## What the task asks
Copy, word for word, each line of the data below from the first through the line containing "beside them. -/", and stop there.

[Opening Raw data section]

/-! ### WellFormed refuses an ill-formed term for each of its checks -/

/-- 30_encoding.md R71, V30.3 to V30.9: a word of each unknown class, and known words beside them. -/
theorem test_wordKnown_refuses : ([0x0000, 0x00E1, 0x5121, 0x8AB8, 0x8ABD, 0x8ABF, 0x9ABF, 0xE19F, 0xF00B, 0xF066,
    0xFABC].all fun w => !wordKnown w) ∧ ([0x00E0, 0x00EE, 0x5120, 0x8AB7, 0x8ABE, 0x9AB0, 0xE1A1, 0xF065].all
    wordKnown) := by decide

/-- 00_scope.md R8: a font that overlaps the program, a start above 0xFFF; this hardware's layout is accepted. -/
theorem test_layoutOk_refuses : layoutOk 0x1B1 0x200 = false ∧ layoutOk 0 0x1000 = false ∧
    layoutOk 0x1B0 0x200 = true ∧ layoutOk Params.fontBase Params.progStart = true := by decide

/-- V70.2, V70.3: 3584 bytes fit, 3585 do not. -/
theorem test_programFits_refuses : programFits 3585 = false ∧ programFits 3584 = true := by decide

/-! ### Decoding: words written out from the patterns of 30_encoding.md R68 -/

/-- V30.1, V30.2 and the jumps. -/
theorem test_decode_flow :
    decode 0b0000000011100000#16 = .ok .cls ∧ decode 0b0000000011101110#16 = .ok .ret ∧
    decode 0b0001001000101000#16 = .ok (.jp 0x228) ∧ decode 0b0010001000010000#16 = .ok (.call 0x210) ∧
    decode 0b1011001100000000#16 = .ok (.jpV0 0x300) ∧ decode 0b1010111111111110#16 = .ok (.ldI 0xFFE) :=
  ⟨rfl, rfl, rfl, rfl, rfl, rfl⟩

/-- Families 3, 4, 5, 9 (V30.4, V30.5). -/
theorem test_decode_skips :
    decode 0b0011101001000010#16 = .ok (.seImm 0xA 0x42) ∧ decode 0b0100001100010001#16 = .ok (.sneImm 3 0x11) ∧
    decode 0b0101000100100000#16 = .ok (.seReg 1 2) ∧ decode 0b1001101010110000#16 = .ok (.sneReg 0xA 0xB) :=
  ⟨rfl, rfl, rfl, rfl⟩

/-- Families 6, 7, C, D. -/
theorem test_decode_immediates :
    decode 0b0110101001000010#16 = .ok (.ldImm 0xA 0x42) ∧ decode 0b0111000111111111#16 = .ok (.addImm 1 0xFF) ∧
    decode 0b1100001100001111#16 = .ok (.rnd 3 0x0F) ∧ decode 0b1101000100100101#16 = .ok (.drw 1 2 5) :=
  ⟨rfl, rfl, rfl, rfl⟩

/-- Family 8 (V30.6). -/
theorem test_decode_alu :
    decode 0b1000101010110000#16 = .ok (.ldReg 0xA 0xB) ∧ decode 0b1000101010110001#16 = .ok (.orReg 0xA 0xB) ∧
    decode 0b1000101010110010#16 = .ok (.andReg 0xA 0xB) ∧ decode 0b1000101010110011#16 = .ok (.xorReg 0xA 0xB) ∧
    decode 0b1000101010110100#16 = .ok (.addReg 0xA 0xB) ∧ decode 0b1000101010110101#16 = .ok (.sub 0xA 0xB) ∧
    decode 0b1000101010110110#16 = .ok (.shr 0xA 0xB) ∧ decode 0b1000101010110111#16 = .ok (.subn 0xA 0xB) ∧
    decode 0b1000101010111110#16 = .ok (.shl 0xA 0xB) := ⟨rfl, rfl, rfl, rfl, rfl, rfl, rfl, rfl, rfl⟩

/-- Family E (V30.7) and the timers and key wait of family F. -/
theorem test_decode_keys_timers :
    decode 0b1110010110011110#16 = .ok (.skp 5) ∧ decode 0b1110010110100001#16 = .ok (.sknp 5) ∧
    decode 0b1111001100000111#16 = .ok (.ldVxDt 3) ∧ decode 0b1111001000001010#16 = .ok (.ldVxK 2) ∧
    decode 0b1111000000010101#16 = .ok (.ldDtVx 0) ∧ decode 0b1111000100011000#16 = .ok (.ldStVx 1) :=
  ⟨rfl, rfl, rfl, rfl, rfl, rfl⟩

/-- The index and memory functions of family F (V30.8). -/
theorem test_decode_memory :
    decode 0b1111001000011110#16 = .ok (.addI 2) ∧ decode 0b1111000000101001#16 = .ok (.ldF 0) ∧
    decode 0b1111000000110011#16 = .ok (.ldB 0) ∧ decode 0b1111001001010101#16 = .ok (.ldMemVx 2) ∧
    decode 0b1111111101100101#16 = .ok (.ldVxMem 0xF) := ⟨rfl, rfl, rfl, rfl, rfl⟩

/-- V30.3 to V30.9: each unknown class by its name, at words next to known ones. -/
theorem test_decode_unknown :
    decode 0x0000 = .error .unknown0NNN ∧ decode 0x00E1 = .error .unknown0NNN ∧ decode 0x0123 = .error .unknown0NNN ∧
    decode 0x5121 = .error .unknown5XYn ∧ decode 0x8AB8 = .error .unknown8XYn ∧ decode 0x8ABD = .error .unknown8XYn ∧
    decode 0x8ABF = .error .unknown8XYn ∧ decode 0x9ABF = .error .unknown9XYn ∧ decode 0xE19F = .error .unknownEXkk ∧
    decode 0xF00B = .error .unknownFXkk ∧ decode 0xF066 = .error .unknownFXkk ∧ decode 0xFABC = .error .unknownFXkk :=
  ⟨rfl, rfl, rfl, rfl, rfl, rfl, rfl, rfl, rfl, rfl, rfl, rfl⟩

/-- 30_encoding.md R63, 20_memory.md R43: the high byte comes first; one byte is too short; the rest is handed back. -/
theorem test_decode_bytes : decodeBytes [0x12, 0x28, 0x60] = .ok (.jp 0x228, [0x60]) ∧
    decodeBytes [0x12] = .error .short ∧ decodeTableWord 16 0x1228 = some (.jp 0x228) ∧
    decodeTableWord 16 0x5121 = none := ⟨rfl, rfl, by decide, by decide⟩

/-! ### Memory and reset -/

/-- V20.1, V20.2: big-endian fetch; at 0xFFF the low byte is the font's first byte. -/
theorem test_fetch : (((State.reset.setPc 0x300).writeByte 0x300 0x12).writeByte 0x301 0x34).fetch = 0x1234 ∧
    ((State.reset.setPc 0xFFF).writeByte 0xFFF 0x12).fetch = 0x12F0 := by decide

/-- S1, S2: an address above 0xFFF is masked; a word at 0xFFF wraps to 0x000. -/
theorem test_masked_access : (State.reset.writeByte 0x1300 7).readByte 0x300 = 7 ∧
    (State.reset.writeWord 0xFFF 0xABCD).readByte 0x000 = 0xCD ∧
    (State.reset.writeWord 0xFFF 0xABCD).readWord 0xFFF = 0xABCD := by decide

[Closing Raw data section]

## Exercise output
/-! ### WellFormed refuses an ill-formed term for each of its checks -/

/-- 30_encoding.md R71, V30.3 to V30.9: a word of each unknown class, and known words beside them. -/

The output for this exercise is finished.